Born (1964-08-07) 7 August 1964 (age 52)
Liverpool, United Kingdom
Occupation Writer, author
Nationality Australian
Website
www.cheeseburgergothic.com

John Birmingham (born 7 August 1964) is a British-born Australian author, known for the 1994 memoir He Died with a Felafel in His Hand, and his Axis of Time trilogy.

Birmingham was born in Liverpool, United Kingdom, but grew up in Ipswich, Queensland, Australia, having moved to the country with his parents in 1970. Birmingham received his higher education at Saint Edmund's College in Ipswich and at the University of Queensland in Brisbane. Birmingham's only stint of full-time employment was as a researcher at the Australian Department of Defence but he has worked for the television program A Current Affair.

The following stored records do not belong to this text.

/-- The cases are the families, in order: `h_1` is family 0x0 and `h_16` the last arm, family 0xF. -/
theorem denotes_of_decodeWord (h : decodeWord w = .ok i) : i.Denotes w := by
  unfold decodeWord at h
  split at h
  case h_1 hop => exact denotes_of_decodeFamily0 hop h
  case h_9 hop => exact denotes_of_decodeFamily8 hop h
  case h_15 hop => exact denotes_of_decodeFamilyE hop h
  case h_16 =>
    simp only [imp_false] at *
    have hop : (fieldOp w).toNat = 0xF := by omega
    exact denotes_of_decodeFamilyF hop h
  case h_2 hop | h_3 hop | h_11 hop | h_12 hop => cases h; exact ⟨rfl, wordNNN_of_fields hop rfl⟩
  case h_4 hop | h_5 hop | h_7 hop | h_8 hop | h_13 hop => cases h; exact ⟨rfl, wordXNN_of_fields hop rfl⟩
  case h_6 hop | h_10 hop =>
    split_ifs at h with hn
    cases h
    exact ⟨rfl, wordXYN_of_fields hop (congrArg _ hn)⟩
  case h_14 hop =>
    split_ifs at h with hn
    · cases h; exact ⟨rfl, wordXYN_of_fields hop (congrArg _ hn)⟩
    · cases h; exact ⟨bne_iff_ne.2 hn, wordXYN_of_fields hop rfl⟩

/-- A word decodes to the instruction it is the word of, and to no other. -/
theorem decodeWord_eq_ok_iff : decodeWord w = .ok i ↔ i.Denotes w := by
  constructor
  · exact denotes_of_decodeWord
  · rintro ⟨hwf, rfl⟩
    exact decodeWord_encode hwf

end

/-- Settles O3: each arm of the decoder fixes the fields its instruction's pattern fixes, and keeps the others. -/
theorem encodeOfDecode : Obligations.EncodeOfDecode := fun _ _ => denotes_of_decodeWord

/-! ## What a row of the opcode map admits (R93) -/

/-- Every word the row admits is the word of an instruction with the row's mnemonic. -/
def OpcodeRow.Covered (row : OpcodeRow) : Prop :=
  ∀ w : Word, row.admits w = true → ∃ i : Instr, i.Denotes w ∧ i.rowMnemonic = row.mnemonic

section
variable {m : String} {p w mask : Word}

theorem and_mask_of_admits {nonzero : Bool} (h : OpcodeRow.admits ⟨m, p, mask, nonzero⟩ w = true) : w &&& mask = p :=
  beq_iff_eq.1 (Bool.and_eq_true_iff.1 h).1

/-- A field the mask keeps whole has the value the pattern gives it. -/
theorem field_of_and_mask {start len : Nat} (h : w &&& mask = p)
    (hmask : mask.extractLsb' start len = BitVec.allOnes len) : w.extractLsb' start len = p.extractLsb' start len := by
  rw [← h, BitVec.extractLsb'_and, hmask, BitVec.and_allOnes]

theorem toNat_fieldOp_of_and_mask (h : w &&& mask = p) (hmask : mask.extractLsb' 12 4 = BitVec.allOnes 4) :
    (fieldOp w).toNat = (fieldOp p).toNat := congrArg _ (field_of_and_mask h hmask)

/-! One lemma per shape of row. That the instruction named has the row's pattern and mnemonic is by evaluation. -/

theorem covered_word (i : Instr) (hi : i.Denotes p ∧ i.rowMnemonic = m := by exact ⟨⟨rfl, rfl⟩, rfl⟩) :
    OpcodeRow.Covered ⟨m, p, 0xFFFF, false⟩ := by
  intro w h
  have hw : w = p := (BitVec.and_allOnes (x := w)).symm.trans (and_mask_of_admits h)
  exact ⟨i, hw ▸ hi⟩

theorem covered_wordNNN (f : Addr → Instr)
    (hf : ∀ nnn, (f nnn).Denotes (wordNNN (fieldOp p) nnn) ∧ (f nnn).rowMnemonic = m := by
      exact fun _ => ⟨⟨rfl, rfl⟩, rfl⟩) :
    OpcodeRow.Covered ⟨m, p, 0xF000, false⟩ := by
  intro w h
  have hop := toNat_fieldOp_of_and_mask (and_mask_of_admits h) rfl
  have hi := hf (fieldNNN w)
  rw [wordNNN_of_fields hop rfl] at hi
  exact ⟨_, hi⟩

theorem covered_wordXNN (f : Reg → Byte → Instr)
    (hf : ∀ x nn, (f x nn).Denotes (wordXNN (fieldOp p) x nn) ∧ (f x nn).rowMnemonic = m := by
      exact fun _ _ => ⟨⟨rfl, rfl⟩, rfl⟩) :
    OpcodeRow.Covered ⟨m, p, 0xF000, false⟩ := by
  intro w h
  have hop := toNat_fieldOp_of_and_mask (and_mask_of_admits h) rfl
  have hi := hf (fieldX w) (fieldNN w)
  rw [wordXNN_of_fields hop rfl] at hi
  exact ⟨_, hi⟩

theorem covered_wordXY (f : Reg → Reg → Instr)
    (hf : ∀ x y, (f x y).Denotes (wordXYN (fieldOp p) x y (fieldN p)) ∧ (f x y).rowMnemonic = m := by
      exact fun _ _ => ⟨⟨rfl, rfl⟩, rfl⟩) :
    OpcodeRow.Covered ⟨m, p, 0xF00F, false⟩ := by
  intro w h
  have hop := toNat_fieldOp_of_and_mask (and_mask_of_admits h) rfl
  have hn : fieldN w = fieldN p := field_of_and_mask (and_mask_of_admits h) rfl
  have hi := hf (fieldX w) (fieldY w)
  rw [wordXYN_of_fields hop (congrArg _ hn)] at hi
  exact ⟨_, hi⟩

theorem covered_wordX (f : Reg → Instr)
    (hf : ∀ x, (f x).Denotes (wordXNN (fieldOp p) x (fieldNN p)) ∧ (f x).rowMnemonic = m := by
      exact fun _ => ⟨⟨rfl, rfl⟩, rfl⟩) :
    OpcodeRow.Covered ⟨m, p, 0xF0FF, false⟩ := by
  intro w h
  have hop := toNat_fieldOp_of_and_mask (and_mask_of_admits h) rfl
  have hnn : fieldNN w = fieldNN p := field_of_and_mask (and_mask_of_admits h) rfl
  have hi := hf (fieldX w)
  rw [wordXNN_of_fields hop (congrArg _ hnn)] at hi
  exact ⟨_, hi⟩

end

theorem covered_scd : OpcodeRow.Covered ⟨"SCD_N", 0x00C0, 0xFFF0, false⟩ := by
  intro w h
  have hmask := and_mask_of_admits h
  have hx : fieldX w = 0x0#4 := field_of_and_mask hmask rfl
  have hy : fieldY w = 0xC#4 := field_of_and_mask hmask rfl
  exact ⟨.scd (fieldN w), denotes_scd (toNat_fieldOp_of_and_mask hmask rfl) hx hy, rfl⟩

/-- The one row with a constraint: N ≠ 0 is what makes the instruction well formed (R96). -/
theorem covered_drw : OpcodeRow.Covered ⟨"DRW_Vx__Vy__N", 0xD000, 0xF000, true⟩ := by
  intro w h
  have hop := toNat_fieldOp_of_and_mask (and_mask_of_admits h) rfl
  have hn : (fieldN w != 0#4) = true := (Bool.and_eq_true_iff.1 h).2
  exact ⟨.drw (fieldX w) (fieldY w) (fieldN w), ⟨hn, wordXYN_of_fields hop rfl⟩, rfl⟩

theorem opcodeRows05_covered : ∀ row ∈ opcodeRows05, row.Covered := by
  simp only [opcodeRows05, List.forall_mem_cons]
  exact ⟨covered_word .cls, covered_word .ret, covered_scd, covered_word .scr, covered_word .scl, covered_word .low,
    covered_word .high, covered_wordNNN .jp, covered_wordNNN .call, covered_wordXNN .seImm, covered_wordXNN .sneImm,
    covered_wordXY .seReg, nofun⟩

theorem opcodeRows69_covered : ∀ row ∈ opcodeRows69, row.Covered := by
  simp only [opcodeRows69, List.forall_mem_cons]
  exact ⟨covered_wordXNN .ldImm, covered_wordXNN .addImm, covered_wordXY .ldReg, covered_wordXY .orReg,
    covered_wordXY .andReg, covered_wordXY .xorReg, covered_wordXY .addReg, covered_wordXY .sub, covered_wordXY .shr,
    covered_wordXY .subn, covered_wordXY .shl, covered_wordXY .sneReg, nofun⟩

theorem opcodeRowsAE_covered : ∀ row ∈ opcodeRowsAE, row.Covered := by
  simp only [opcodeRowsAE, List.forall_mem_cons]
  exact ⟨covered_wordNNN .ldI, covered_wordNNN .jpV0, covered_wordXNN .rnd, covered_drw, covered_wordXY .drw16,
    covered_wordX .skp, covered_wordX .sknp, nofun⟩

theorem opcodeRowsF_covered : ∀ row ∈ opcodeRowsF, row.Covered := by
  simp only [opcodeRowsF, List.forall_mem_cons]
  exact ⟨covered_wordX .ldVxDt, covered_wordX .ldVxK, covered_wordX .ldDtVx, covered_wordX .ldStVx, covered_wordX .addI,
    covered_wordX .ldF, covered_wordX .ldHf, covered_wordX .ldB, covered_wordX .ldMemVx, covered_wordX .ldVxMem, nofun⟩

theorem opcodeMap_covered : ∀ row ∈ opcodeMap, row.Covered := by
  simp only [opcodeMap, List.forall_mem_append]
  exact ⟨⟨⟨opcodeRows05_covered, opcodeRows69_covered⟩, opcodeRowsAE_covered⟩, opcodeRowsF_covered⟩

/-! ## The decoder and the opcode map (R93, R122) -/

section
open Laws

/-- The family RowOf of Laws/PerInstr.lean, put together. -/
theorem rowOf_statement : ∀ i : Instr, RowOf.Statement i
  | .cls => RowOf.cls | .ret => RowOf.ret | .scd n => RowOf.scd n | .scr => RowOf.scr | .scl => RowOf.scl
  | .low => RowOf.low | .high => RowOf.high | .jp nnn => RowOf.jp nnn | .call nnn => RowOf.call nnn
  | .seImm x nn => RowOf.seImm x nn | .sneImm x nn => RowOf.sneImm x nn | .seReg x y => RowOf.seReg x y
  | .ldImm x nn => RowOf.ldImm x nn | .addImm x nn => RowOf.addImm x nn | .ldReg x y => RowOf.ldReg x y
  | .orReg x y => RowOf.orReg x y | .andReg x y => RowOf.andReg x y | .xorReg x y => RowOf.xorReg x y
  | .addReg x y => RowOf.addReg x y | .sub x y => RowOf.sub x y | .shr x y => RowOf.shr x y
  | .subn x y => RowOf.subn x y | .shl x y => RowOf.shl x y | .sneReg x y => RowOf.sneReg x y
  | .ldI nnn => RowOf.ldI nnn | .jpV0 nnn => RowOf.jpV0 nnn | .rnd x nn => RowOf.rnd x nn
  | .drw x y n => RowOf.drw x y n | .drw16 x y => RowOf.drw16 x y | .skp x => RowOf.skp x | .sknp x => RowOf.sknp x
  | .ldVxDt x => RowOf.ldVxDt x | .ldVxK x => RowOf.ldVxK x | .ldDtVx x => RowOf.ldDtVx x
  | .ldStVx x => RowOf.ldStVx x | .addI x => RowOf.addI x | .ldF x => RowOf.ldF x | .ldHf x => RowOf.ldHf x
  | .ldB x => RowOf.ldB x | .ldMemVx x => RowOf.ldMemVx x | .ldVxMem x => RowOf.ldVxMem x

end

theorem nodup_mnemonics : (opcodeMap.map OpcodeRow.mnemonic).Nodup := by decide

theorem row_eq_of_mnemonic_eq {row row' : OpcodeRow} (hrow : row ∈ opcodeMap) (hrow' : row' ∈ opcodeMap)
    (h : row.mnemonic = row'.mnemonic) : row = row' := List.inj_on_of_nodup_map nodup_mnemonics hrow hrow' h

/-- The mnemonic names the row, so the row with an instruction's mnemonic admits the instruction's word. -/
theorem admits_of_denotes {w : Word} {i : Instr} {row : OpcodeRow} (hrow : row ∈ opcodeMap) (hi : i.Denotes w)
    (hm : i.rowMnemonic = row.mnemonic) : row.admits w = true := by
  obtain ⟨row', hrow', hm', hadmits⟩ := rowOf_statement i
  obtain rfl : row' = row := row_eq_of_mnemonic_eq hrow' hrow (hm'.trans hm)
  obtain ⟨hwf, rfl⟩ := hi
  exact hadmits hwf

theorem admits_iff_decodeWord {w : Word} {row : OpcodeRow} (hrow : row ∈ opcodeMap) :
    row.admits w = true ↔ ∃ i, decodeWord w = .ok i ∧ i.rowMnemonic = row.mnemonic := by
  simp only [decodeWord_eq_ok_iff]
  constructor
  · exact opcodeMap_covered row hrow w
  · rintro ⟨i, hi, hm⟩
    exact admits_of_denotes hrow hi hm

theorem exists_row (i : Instr) : ∃ row ∈ opcodeMap, row.mnemonic = i.rowMnemonic := by
  obtain ⟨row, hrow, hm, -⟩ := rowOf_statement i
  exact ⟨row, hrow, hm⟩

/-- The rows that admit a word have the mnemonic of the instruction it decodes to, so they are one row. -/
theorem row_unique {w : Word} {row row' : OpcodeRow} (hrow : row ∈ opcodeMap) (hrow' : row' ∈ opcodeMap)
    (h : row.admits w = true) (h' : row'.admits w = true) : row = row' := by
  obtain ⟨i, hi, hm⟩ := (admits_iff_decodeWord hrow).1 h
  obtain ⟨j, hj, hm'⟩ := (admits_iff_decodeWord hrow').1 h'
  obtain rfl : i = j := Except.ok.inj (hi.symm.trans hj)
  exact row_eq_of_mnemonic_eq hrow hrow' (hm.symm.trans hm')

/-- Settles O4: every row is covered by its instruction, every instruction has its row, and no two rows share a mnemonic. -/
theorem decodeFollowsOpcodeMap : Obligations.DecodeFollowsOpcodeMap :=
  ⟨fun _ _ hrow => admits_iff_decodeWord hrow, fun _ i _ => exists_row i, fun _ _ _ hrow hrow' => row_unique hrow hrow'⟩

/-- Settles O1: the decoder, evaluated on each word. -/
theorem sampleWordsDecode : Obligations.SampleWordsDecode :=
  ⟨rfl, rfl, rfl, rfl, rfl, rfl, rfl, rfl, rfl, rfl, rfl, rfl, rfl, rfl, rfl, rfl, rfl, rfl⟩

end Sys2Proof
end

While a law student, Birmingham was one of the last people arrested under the state's Anti Street March legislation. Birmingham was convicted of displaying a sheet of paper with the words 'Free Speech' written on it in very small type. The local newspaper carried a photograph of him being frogmarched off to a waiting police van.

Birmingham returned to Queensland to study law but he did not complete his legal studies, choosing instead to pursue a career as an author. Birmingham has a degree in international relations and currently lives in Brisbane.

Birmingham was first published in Semper Floreat, the student newspaper at the University of Queensland in Brisbane, writing a series of stories featuring a fictional character named Commander Harrison Biscuit. He won a young writers award for the Independent, which was edited by Brian Toohey and wrote a number of articles for Rolling Stone and Australian Penthouse magazines.

In 1994 Birmingham released his sharehouse living memoir He Died with a Felafel in His Hand, which has since been turned into a play, film and a graphic novel. The sequel is The Tasmanian Babes Fiasco (Duffy and Snellgrove, 1997), the theatrical version of which was written and produced by 36 unemployed actors. In 2011 it was the longest running stage play in Australian history. In 2014, three Brisbane filmmakers sought funds to make a film version via crowdfunding.